Directions for this task >>
The answer must be every line below that holds the word "execHeartbeatSilence".

Excerpted records >>
════════════════════

theorem takeSeq_keeps (seq : ℕ) (s : State) {w0 : State} (h0 : Keeps w0 s) : Keeps w0 (takeSeq seq s) := by
  unfold takeSeq
  repeat' (first
    | with_reducible assumption
    | (extract_lets +onlyGivenNames x; with_reducible refine Keeps.have_ (x := x) ?_ ?_; (on_goal 2 => (clear_value x; intro)); on_goal 1 => subst x)
    | (extract_lets +onlyGivenNames x; clear_value x)
    | split
    | fail_if_no_progress with_reducible refine Keeps.upd ?_ rfl rfl rfl rfl rfl rfl (by first | exact id | simp +contextual [shapes])
    | dsimp only)

theorem judgeConflict_keeps (b : List Byte) (s : State) {w0 : State} (h0 : Keeps w0 s) : Keeps w0 (judgeConflict b s) := by
  unfold judgeConflict
  repeat' (first
    | with_reducible assumption
    | with_reducible refine (condSet_keeps _ _ _ _ ?_))

theorem twinLost_keeps (cause : ℕ) (s : State) {w0 : State} (h0 : Keeps w0 s) : Keeps w0 (twinLost cause s) := by
  unfold twinLost
  repeat' (first
    | with_reducible assumption
    | (extract_lets +onlyGivenNames x; with_reducible refine Keeps.have_ (x := x) ?_ ?_; (on_goal 2 => (clear_value x; intro)); on_goal 1 => subst x)
    | (extract_lets +onlyGivenNames x; clear_value x)
    | with_reducible refine (condOn_keeps _ _ _ ?_)
    | split
    | fail_if_no_progress with_reducible refine Keeps.upd ?_ rfl rfl rfl rfl rfl rfl (by first | exact id | simp +contextual [shapes])
    | dsimp only)

theorem heartbeatState_keeps (b : List Byte) (follows : Bool) (s : State) {w0 : State} (h0 : Keeps w0 s) : Keeps w0 (heartbeatState b follows s) := by
  unfold heartbeatState
  repeat' (first
    | with_reducible assumption
    | (extract_lets +onlyGivenNames x; with_reducible refine Keeps.have_ (x := x) ?_ ?_; (on_goal 2 => (clear_value x; intro)); on_goal 1 => subst x)
    | (extract_lets +onlyGivenNames x; clear_value x)
    | with_reducible refine (judgeConflict_keeps _ _ ?_)
    | with_reducible refine (twinState_keeps _ _ ?_)
    | with_reducible refine (noteF_keeps _ _ _ _ _ ?_)
    | with_reducible refine (twinLost_keeps _ _ ?_)
    | with_reducible refine (twinJoin_keeps _ ?_)
    | split
    | fail_if_no_progress with_reducible refine Keeps.upd ?_ rfl rfl rfl rfl rfl rfl (by first | exact id | simp +contextual [shapes])
    | dsimp only)

theorem acknowledge_keeps (ack : ℕ) (s : State) {w0 : State} (h0 : Keeps w0 s) : Keeps w0 (acknowledge ack s) := by
  unfold acknowledge
  repeat' (first
    | with_reducible assumption
    | (extract_lets +onlyGivenNames x; with_reducible refine Keeps.have_ (x := x) ?_ ?_; (on_goal 2 => (clear_value x; intro)); on_goal 1 => subst x)
    | (extract_lets +onlyGivenNames x; clear_value x)
    | split
    | (intro _; intros; beta_reduce)
    | fail_if_no_progress with_reducible refine Keeps.upd ?_ rfl rfl rfl rfl rfl rfl (by first | exact id | simp +contextual [shapes])
    | dsimp only)

theorem takeHeartbeat_keeps (silenceUs : ℕ) (b : List Byte) (s : State) {w0 : State} (h0 : Keeps w0 s) : Keeps w0 (takeHeartbeat silenceUs b s) := by
  unfold takeHeartbeat
  repeat' (first
    | with_reducible assumption
    | (extract_lets +onlyGivenNames x; with_reducible refine Keeps.have_ (x := x) ?_ ?_; (on_goal 2 => (clear_value x; intro)); on_goal 1 => subst x)
    | (extract_lets +onlyGivenNames x; (first | (have h : x = (fun _ => _) := rfl; subst x; beta_reduce) | (have h : x = (fun _ _ => _) := rfl; subst x; beta_reduce) | clear_value x))
    | with_reducible refine (takeSeq_keeps _ _ ?_)
    | with_reducible refine (heartbeatState_keeps _ _ _ ?_)
    | with_reducible refine (acknowledge_keeps _ _ ?_)
    | with_reducible refine (condOff_keeps _ _ _ ?_)
    | split
    | fail_if_no_progress with_reducible refine Keeps.upd ?_ rfl rfl rfl rfl rfl rfl (by first | exact id | simp +contextual [shapes])
    | dsimp only)

theorem execHeartbeatReceived_keeps (cols : List (List LaneWord)) (silenceUs : ℕ) (s : State) {w0 : State} (h0 : Keeps w0 s) : KeepsRes w0 (execHeartbeatReceived cols silenceUs s) := by
  unfold execHeartbeatReceived
  repeat' (first
    | with_reducible assumption
    | with_reducible refine KeepsRes.next ?_
    | with_reducible refine (onMessage_keeps _ _ _ _ ?_ ?_)
    | with_reducible refine (takeHeartbeat_keeps _ _ _ ?_)
    | (intro _; intros; beta_reduce)
    | dsimp only)

theorem takeRecord_keeps (b : List Byte) (s : State) {w0 : State} (h0 : Keeps w0 s) : Keeps w0 (takeRecord b s) := by
  unfold takeRecord
  repeat' (first
    | with_reducible assumption
    | (extract_lets +onlyGivenNames x; with_reducible refine Keeps.have_ (x := x) ?_ ?_; (on_goal 2 => (clear_value x; intro)); on_goal 1 => subst x)
    | (extract_lets +onlyGivenNames x; clear_value x)
    | with_reducible refine (takeSeq_keeps _ _ ?_)
    | with_reducible refine (enqueue_keeps _ _ ?_)
    | split
    | fail_if_no_progress with_reducible refine Keeps.upd ?_ rfl rfl rfl rfl rfl rfl (by first | exact id | simp +contextual [shapes])
    | dsimp only)

theorem execRecordReceived_keeps (cols : List (List LaneWord)) (s : State) {w0 : State} (h0 : Keeps w0 s) : KeepsRes w0 (execRecordReceived cols s) := by
  unfold execRecordReceived
  repeat' (first
    | with_reducible assumption
    | with_reducible refine KeepsRes.next ?_
    | with_reducible refine (onMessage_keeps _ _ _ _ ?_ ?_)
    | with_reducible refine (takeRecord_keeps _ _ ?_)
    | (intro _; intros; beta_reduce)
    | dsimp only)

theorem twinSilent_keeps (s : State) {w0 : State} (h0 : Keeps w0 s) : Keeps w0 (twinSilent s) := by
  unfold twinSilent
  repeat' (first
    | with_reducible assumption
    | with_reducible refine (twinLost_keeps _ _ ?_)
    | split)

theorem twinLinkDown_keeps (silenceUs : ℕ) (s : State) {w0 : State} (h0 : Keeps w0 s) : Keeps w0 (twinLinkDown silenceUs s) := by
  unfold twinLinkDown
  repeat' (first
    | with_reducible assumption
    | (extract_lets +onlyGivenNames x; with_reducible refine Keeps.have_ (x := x) ?_ ?_; (on_goal 2 => (clear_value x; intro)); on_goal 1 => subst x)
    | (extract_lets +onlyGivenNames x; clear_value x)
    | with_reducible refine (condOn_keeps _ _ _ ?_)
    | split
    | fail_if_no_progress with_reducible refine Keeps.upd ?_ rfl rfl rfl rfl rfl rfl (by first | exact id | simp +contextual [shapes])
    | dsimp only)

theorem execHeartbeatSilence_keeps (us : ℕ) (s : State) {w0 : State} (h0 : Keeps w0 s) : KeepsRes w0 (execHeartbeatSilence us s) := by
  unfold execHeartbeatSilence
  repeat' (first
    | with_reducible assumption
    | (extract_lets +onlyGivenNames x; with_reducible refine KeepsRes.have_ (x := x) ?_ ?_; (on_goal 2 => (clear_value x; intro)); on_goal 1 => subst x)
    | (extract_lets +onlyGivenNames x; with_reducible refine Keeps.have_ (x := x) ?_ ?_; (on_goal 2 => (clear_value x; intro)); on_goal 1 => subst x)
    | (extract_lets +onlyGivenNames x; clear_value x)
    | with_reducible refine KeepsRes.next ?_
    | with_reducible refine (twinSilent_keeps _ ?_)
    | with_reducible refine (twinLinkDown_keeps _ _ ?_)
    | split
    | fail_if_no_progress with_reducible refine Keeps.upd ?_ rfl rfl rfl rfl rfl rfl (by first | exact id | simp +contextual [shapes])
    | dsimp only)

════════════════════

Problem solution >>
theorem execHeartbeatSilence_keeps (us : ℕ) (s : State) {w0 : State} (h0 : Keeps w0 s) : KeepsRes w0 (execHeartbeatSilence us s) := by
  unfold execHeartbeatSilence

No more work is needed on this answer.